┌─ RECORDS SHOWN

/-- Each opcode of R108, once dispatched with a well-formed parameter, answers the next state in which the function, its share or the hold time is as the rule gives, with the outcome and result words the rule names; queue and memory stay. -/
def Obligations.FunctionCommandsComplete : Prop :=
  (∀ (s : State) (c : Call),
      s.chip.dispatchedCall opFnEnable c = true → c.words.length = 1 → s.chip.fnNamed c 1 = true → s.chip.parked = false → Runs (.fnEnable c) s ((s.chip.set FNf_STAT_STATE 2 (c.w 0)).ok opFnEnable c [])) ∧
  (∀ (s : State) (c : Call),
      s.chip.dispatchedCall opFnDisable c = true → c.words.length = 1 → s.chip.fnNamed c 1 = true → s.chip.get FNf_STAT_STATE (c.w 0) ≠ 1 → s.chip.parked = false → Runs (.fnDisable c) s ((s.chip.withdraw (c.w 0) .disable).1.deferred opFnDisable c [(s.chip.withdraw (c.w 0) .disable).1.get FNf_GEN_GEN (c.w 0), (s.chip.withdraw (c.w 0) .disable).2])) ∧
  (∀ (s : State) (c : Call),
      s.chip.dispatchedCall opShareSet c = true → c.words.length = 8 → s.chip.fnNamed c 0 = true → c.w 1 < 64 → shareWrong (shareOf fun i => c.w (i + 2)) (c.w 1) = none → s.chip.parked = false → Runs (.shareSet c) s ((({ s.chip with fn := { s.chip.fn with pend := s.chip.fn.pend ++ [({ fn := c.w 0, epoch := s.chip.bindEpoch, mask := c.w 1, items := shareOf fun i => c.w (i + 2) } : PendShare)] } } : Chip).flag FNf_STAT_SHARE_PEND true (c.w 0)).deferred opShareSet c [s.chip.bindEpoch, s.chip.get FNf_QUSE_USE (c.w 0)])) ∧
  (∀ (s : State) (c : Call),
      s.chip.dispatchedCall opShareQuery c = true → c.words.length = 1 → c.w 0 ≤ 64 → s.chip.parked = false → Runs (.shareQuery c) s (let mine := s.chip.fn.pend.filter fun p => p.fn = c.w 0; s.chip.ok opShareQuery c ([mine.foldl (fun m p => m.lor p.mask) 0] ++ ((s.chip.share (c.w 0)).words ++ (mine.foldl (fun (s : Share) p => s.merge p.items p.mask) (s.chip.share (c.w 0))).words)))) ∧
  (∀ (s : State) (c : Call),
      s.chip.dispatchedCall opFnQuery c = true → c.words.length = 1 → c.w 0 ≤ 64 → s.chip.parked = false → Runs (.fnQuery c) s (s.chip.ok opFnQuery c [s.chip.word [FNf_STAT_STATE, FNf_STAT_DRAINING, FNf_STAT_SHARE_PEND, FNf_STAT_HOLDING] (c.w 0), s.chip.get FNf_GEN_GEN (c.w 0), (s.chip.ce.pkts.filter fun p => p.call.fn.val = c.w 0 && !p.isAbandoned).length, if s.chip.on FNf_STAT_DRAINING (c.w 0) then max 1 (s.chip.pieces (c.w 0)) else 0])) ∧
  (∀ (s : State) (c : Call),
      s.chip.dispatchedCall opDefaultShareSet c = true → c.words.length = 6 → shareWrong (shareOf c.w) 63 = none → s.chip.parked = false → Runs (.defaultShareSet c) s (({ s.chip with fn := { s.chip.fn with dflt := shareOf c.w } } : Chip).ok opDefaultShareSet c [])) ∧
  (∀ (s : State) (c : Call),
      s.chip.dispatchedCall opHoldTimeSet c = true → c.words.length = 1 → c.w 0 ≤ 500 → s.chip.parked = false → Runs (.holdTimeSet c) s ((s.chip.set FN_HOLD_MS_MS (c.w 0)).ok opHoldTimeSet c [])) ∧
  (∀ (s : State) (c : Call),
      s.chip.dispatchedCall opMemSizeSet c = true → c.w 0 = 512 ∨ c.w 0 = 1024 ∨ c.w 0 = 2048 ∨ c.w 0 = 4096 → s.chip.parked = false → Runs (.memSizeSet c) s (({ s.chip with hb := { s.chip.hb with memSize := c.w 0 } } : Chip).deferred opMemSizeSet c []))

/-- VF Enable, function level resets, drains and the hold time act as R85, R91, R94, R97, R98 and R99 lay down; queue and memory stay. -/
def Obligations.FunctionEventsComplete : Prop :=
  (∀ (s : State) (n : Fin 65),
      s.chip.parked = false → Runs (.vfEnableSet n) s ((List.range n).foldl (fun (y : Chip) i => y.addFn (i + 1)) s.chip)) ∧
  (∀ (s : State),
      s.chip.parked = false → Runs (.vfEnableClear) s ((List.range 64).foldl (fun (y : Chip) i => y.removeFn (i + 1)) s.chip)) ∧
  (∀ (s : State) (vf : Fin 64),
      s.chip.get FNf_STAT_STATE (vf.val + 1) ≠ 0 → s.chip.parked = false → Runs (.flrVf vf) s ((s.chip.withdraw (vf.val + 1) .flr).1)) ∧
  (∀ (s : State),
      s.chip.parked = false → Runs (.flrF0) s (((s.chip.endSession 5).withdraw 0 .removal).1.removeAll)) ∧
  (∀ (s : State) (fn : Fin 65) (d : Drain),
      (s.chip.fn.drains.find? fun d => d.fn = fn.val) = some d → s.chip.pieces fn = 0 → s.chip.parked = false → Runs (.drainEnd fn) s (let y := (s.chip.hb.map.filter fun e => e.valid && (e.func = fn.val && e.wdrawn)).foldl (fun (y : Chip) e => y.freeEntry e) s.chip; let z := { y.flag FNf_STAT_DRAINING false fn with ce := { y.ce with fences := updAll y.ce.fences (fun g => g.owner = fn.val) fun g => { g with drain := false } }, fn := { y.fn with drains := y.fn.drains.filter fun d => d.fn != fn.val } }; ((z.reapFences.reapFrees).notice 0 0x1800 [fn, d.incs, d.cancelled, d.discarded]).raise 35)) ∧
  (∀ (s : State) (fn : Fin 65) (d : Drain),
      (s.chip.fn.drains.find? fun d => d.fn = fn.val) = some d → d.slow = false → s.chip.parked = false → Runs (.drainSlowTimeout fn) s ((({ s.chip with fn := { s.chip.fn with drains := updAll s.chip.fn.drains (fun d => d.fn = fn.val) fun d => { d with slow := true } } } : Chip).notice 0 0x1801 [fn, s.chip.holders fn]).raise 36)) ∧
  (∀ (s : State) (fn : Fin 65) (l : Layer),
      (s.chip.cp.layers.find? fun l => l.fn = fn.val && (!l.expired && s.chip.on CP_Ln_STAT_HELD l.unit)) = some l → s.chip.parked = false → Runs (.holdExpiry fn) s ({ s.chip with cp := { s.chip.cp with layers := updAll s.chip.cp.layers (fun m => (m.fn = fn.val && (!m.expired && s.chip.on CP_Ln_STAT_HELD m.unit)) && m.gen = l.gen) fun m => { m with expired := true } } }))

/-- Each opcode of R137, once dispatched with an own handle and parameters the rule accepts, answers the next state in which the map holds its effect and the outcome and result words are those the rule gives; queue and memory stay, but that COPY_HANDLE stores the bytes it copies. -/
def Obligations.HerderCommandsComplete : Prop :=
  (∀ (s : State) (c : Call) (i : Nat),
      s.chip.dispatchedCall opAlloc c = true → c.world = false → 0 < c.q 0 → c.q 0 ≤ 17179869184 → bits (c.w 2) 0 4 < 7 → c.w 2 = bits (c.w 2) 0 4 + (if bitAt (c.w 2) 8 then 256 else 0) → hintOk (c.w 3) = true → s.chip.get FNf_MEM_USE_MIB c.fn + ceilDiv (c.q 0) 1048576 ≤ s.chip.get FNf_MEM_QUOTA_MIB c.fn → ceilDiv (c.q 0) 65536 ≤ s.chip.roomUnits → s.chip.entryRoom c.fn = true → s.chip.freeIndex = some i → s.chip.parked = false → Runs (.alloc c) s (let e := { s.chip.newEntry i c.who (bits (c.w 2) 0 4) (ceilDiv (c.q 0) 65536) (c.w 3) (bitAt (c.w 2) 8) with world := c.world }; (((s.chip.setEntry e).took).onlyIf (s.chip.bl.mirroring && e.mirror) (·.mirrorTold e)).ok opAlloc c [lo32 (handleOf e), hi32 (handleOf e), ceilDiv (c.q 0) 65536])) ∧
  (∀ (s : State) (c : Call) (e : MapEntry),
      s.chip.dispatchedCall opFreeHandle c = true → s.chip.ownHandle c 0 = some e → s.chip.layerShows e.idx = false → s.chip.changeNames e.idx = false → s.chip.skeinBound e.idx = false → (s.chip.abortMig e).entry e.idx = some e → (s.chip.abortMig e).freeWaits e = false → s.chip.parked = false → Runs (.freeHandle c) s (((s.chip.abortMig e).freeEntry e).ok opFreeHandle c [])) ∧
  (∀ (s : State) (c : Call) (e : MapEntry),
      s.chip.dispatchedCall opHandleQuery c = true → s.chip.ownHandle c 0 = some e → s.chip.parked = false → Runs (.handleQuery c) s (s.chip.ok opHandleQuery c [e.cls + 256 * b2n e.mirror + 65536 * e.pin, e.size, e.pattern + 8 * b2n e.latency])) ∧
  (∀ (s : State) (c : Call) (e d : MapEntry),
      s.chip.dispatchedCall opPlaceHint c = true → s.chip.ownHandle c 0 = some e → hintOk (c.w 2) = true → d = { e with pattern := bits (c.w 2) 0 3, latency := bitAt (c.w 2) 3 } → hintOrder d d.pattern = d.order → s.chip.parked = false → Runs (.placeHint c) s ((s.chip.setEntry d).ok opPlaceHint c [])) ∧
  (∀ (s : State) (c : Call) (e : MapEntry),
      s.chip.dispatchedCall opPlacePin c = true → s.chip.ownHandle c 0 = some e → e.pin < 255 → 0 < e.pin → e.kind ≠ 0 → s.chip.entry e.idx = some e → s.chip.parked = false → Runs (.placePin c) s ((s.chip.setEntry { e with pin := e.pin + 1 }).ok opPlacePin c [e.pin + 1])) ∧
  (∀ (s : State) (c : Call) (e : MapEntry),
      s.chip.dispatchedCall opPlaceUnpin c = true → s.chip.ownHandle c 0 = some e → 0 < e.pin → s.chip.parked = false → Runs (.placeUnpin c) s ((s.chip.setEntry { e with pin := e.pin - 1 }).ok opPlaceUnpin c [e.pin - 1])) ∧
  (∀ (s : State) (c : Call),
      s.chip.dispatchedCall opCopyHandle c = true → (s.chip.ownRange c.fn (c.q 0) (c.q 4) guestClasses).isNone = false → (s.chip.ownRange c.fn (c.q 2) (c.q 4) guestClasses).isNone = false → 0 < c.q 4 → c.q 2 + c.q 4 ≤ c.q 0 ∨ c.q 0 + c.q 4 ≤ c.q 2 → s.chip.inHold = false → s.chip.parked = false → RunsW (.copyHandle c) s ((s.chip.copyNow s.mem c.fn (c.q 0) (c.q 2) (c.q 4)).1.ok opCopyHandle c []) ((s.chip.copyNow s.mem c.fn (c.q 0) (c.q 2) (c.q 4)).2))

/-- A request the walk accepts is answered and its bytes stored; migrations advance, refreshes, the activation window, drift checks and retraining act as R123, R382, R384 and R392 lay down. -/
def Obligations.MemoryEventsComplete : Prop :=
  (∀ (s : State) (q r : MemReq) (e : MapEntry),
      s.chip.inHold = false → s.chip.attributed q = some r → s.chip.staleReq r = false → s.chip.walkFault r = none → s.chip.entry (hIndex r.addr.toNat) = some e → s.chip.parked = false → RunsW (.memoryRequest q) s
      (let rs := accessRanges (hOffset r.addr.toNat) r.len
       let m := updAll s.chip.hb.map (fun k => k.idx = e.idx) fun k => { k with act := min (k.act + rs.length) 65535 }
       let use := if r.tc.val = 0 then sparseSet s.chip.hb.use (2 * r.fn.val) (sparseGet s.chip.hb.use (2 * r.fn.val) 0 + r.len) 0 else s.chip.hb.use
       let z := (rs.zipIdx.map fun p => (p.1, r.access.getD p.2 ⟨false, .clean⟩)).foldl (memStep s.mem r e) ({ s.chip with hb := { s.chip.hb with map := m, use := use } }, [], [])
       (z.1.texRead s.mem r z.2.1).1.answer r (z.1.texRead s.mem r z.2.1).2)
      (let rs := accessRanges (hOffset r.addr.toNat) r.len
       let m := updAll s.chip.hb.map (fun k => k.idx = e.idx) fun k => { k with act := min (k.act + rs.length) 65535 }
       let use := if r.tc.val = 0 then sparseSet s.chip.hb.use (2 * r.fn.val) (sparseGet s.chip.hb.use (2 * r.fn.val) 0 + r.len) 0 else s.chip.hb.use
       ((rs.zipIdx.map fun p => (p.1, r.access.getD p.2 ⟨false, .clean⟩)).foldl (memStep s.mem r e) ({ s.chip with hb := { s.chip.hb with map := m, use := use } }, [], [])).2.2)) ∧
  (∀ (s : State) (i : Fin 8192) (e : MapEntry),
      s.chip.entry i = some e → e.mig = 1 → e.kind = 2 ∨ s.chip.migOk = true → s.chip.parked = false → Runs (.migrationCopyDone i) s (s.chip.setEntry { e with mig := 2 })) ∧
  (∀ (s : State) (i : Fin 8192) (e : MapEntry),
      s.chip.entry i = some e → e.mig = 3 → s.chip.parked = false → Runs (.migrationSettle i) s (((((((s.chip.setEntry { e with mig := 0, kind := 0, order := e.torder, chanset := e.tchanset, bgrp := e.tbgrp, pbase := e.tpbase, torder := 0, tchanset := 0, tbgrp := 0, tpbase := 0, migs := min (e.migs + 1) 255 }).migStat.sat HB_MIG_CNT_COUNT).raise 66).raiseIf (e.kind = 1) 69).reapFrees.evacuate).gather))) ∧
  (∀ (s : State) (ch : Fin 16) (tc0 hot : Bool) (sp : Fin 9),
      ch.val % 2 = 0 → (s.chip.flag MCn_REFCFG_HOT_A hot (ch.val / 2)).on MCn_CHk_STAT_SR ch = true → s.chip.parked = false → Runs (.refreshDue ch tc0 hot sp) s (s.chip.flag MCn_REFCFG_HOT_A hot (ch.val / 2))) ∧
  (∀ (s : State),
      s.chip.parked = false → Runs (.distWindowEnd) s ({ s.chip with mc := { s.chip.mc with counts := [], chan := s.chip.mc.chan.map fun h => { h with throttles := [], corr := 0 } } })) ∧
  (∀ (s : State) (beyond : BitVec 16),
      s.chip.parked = false → Runs (.driftCheck beyond) s ((List.range 16).foldl (fun (y : Chip) c => if bitAt beyond.toNat c && !y.on MCn_CHk_STAT_SR c then y.disturb c true else y) s.chip)) ∧
  (∀ (s : State) (ch : Fin 16) (ok : Bool),
      s.chip.get MCn_CHk_STAT_STATE ch = 2 → ok = true → s.chip.parked = false → Runs (.retrainDone ch ok) s (((s.chip.raise 457).chanBack ch).setCh ch fun h => { h with tries := 0 }))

└─

▶ _GOAL OF THE EXERCISE_
Only those lines of the entries above that run from the line containing "(∀ (s : State) (ch : Fin 16) (tc0" to the line containing "s.chip.parked = false → Runs (.distWindowEnd)", both included, should be transcribed exactly.

▶ _ANSWER TO THE PROBLEM_
  (∀ (s : State) (ch : Fin 16) (tc0 hot : Bool) (sp : Fin 9),
      ch.val % 2 = 0 → (s.chip.flag MCn_REFCFG_HOT_A hot (ch.val / 2)).on MCn_CHk_STAT_SR ch = true → s.chip.parked = false → Runs (.refreshDue ch tc0 hot sp) s (s.chip.flag MCn_REFCFG_HOT_A hot (ch.val / 2))) ∧
  (∀ (s : State),
      s.chip.parked = false → Runs (.distWindowEnd) s ({ s.chip with mc := { s.chip.mc with counts := [], chan := s.chip.mc.chan.map fun h => { h with throttles := [], corr := 0 } } })) ∧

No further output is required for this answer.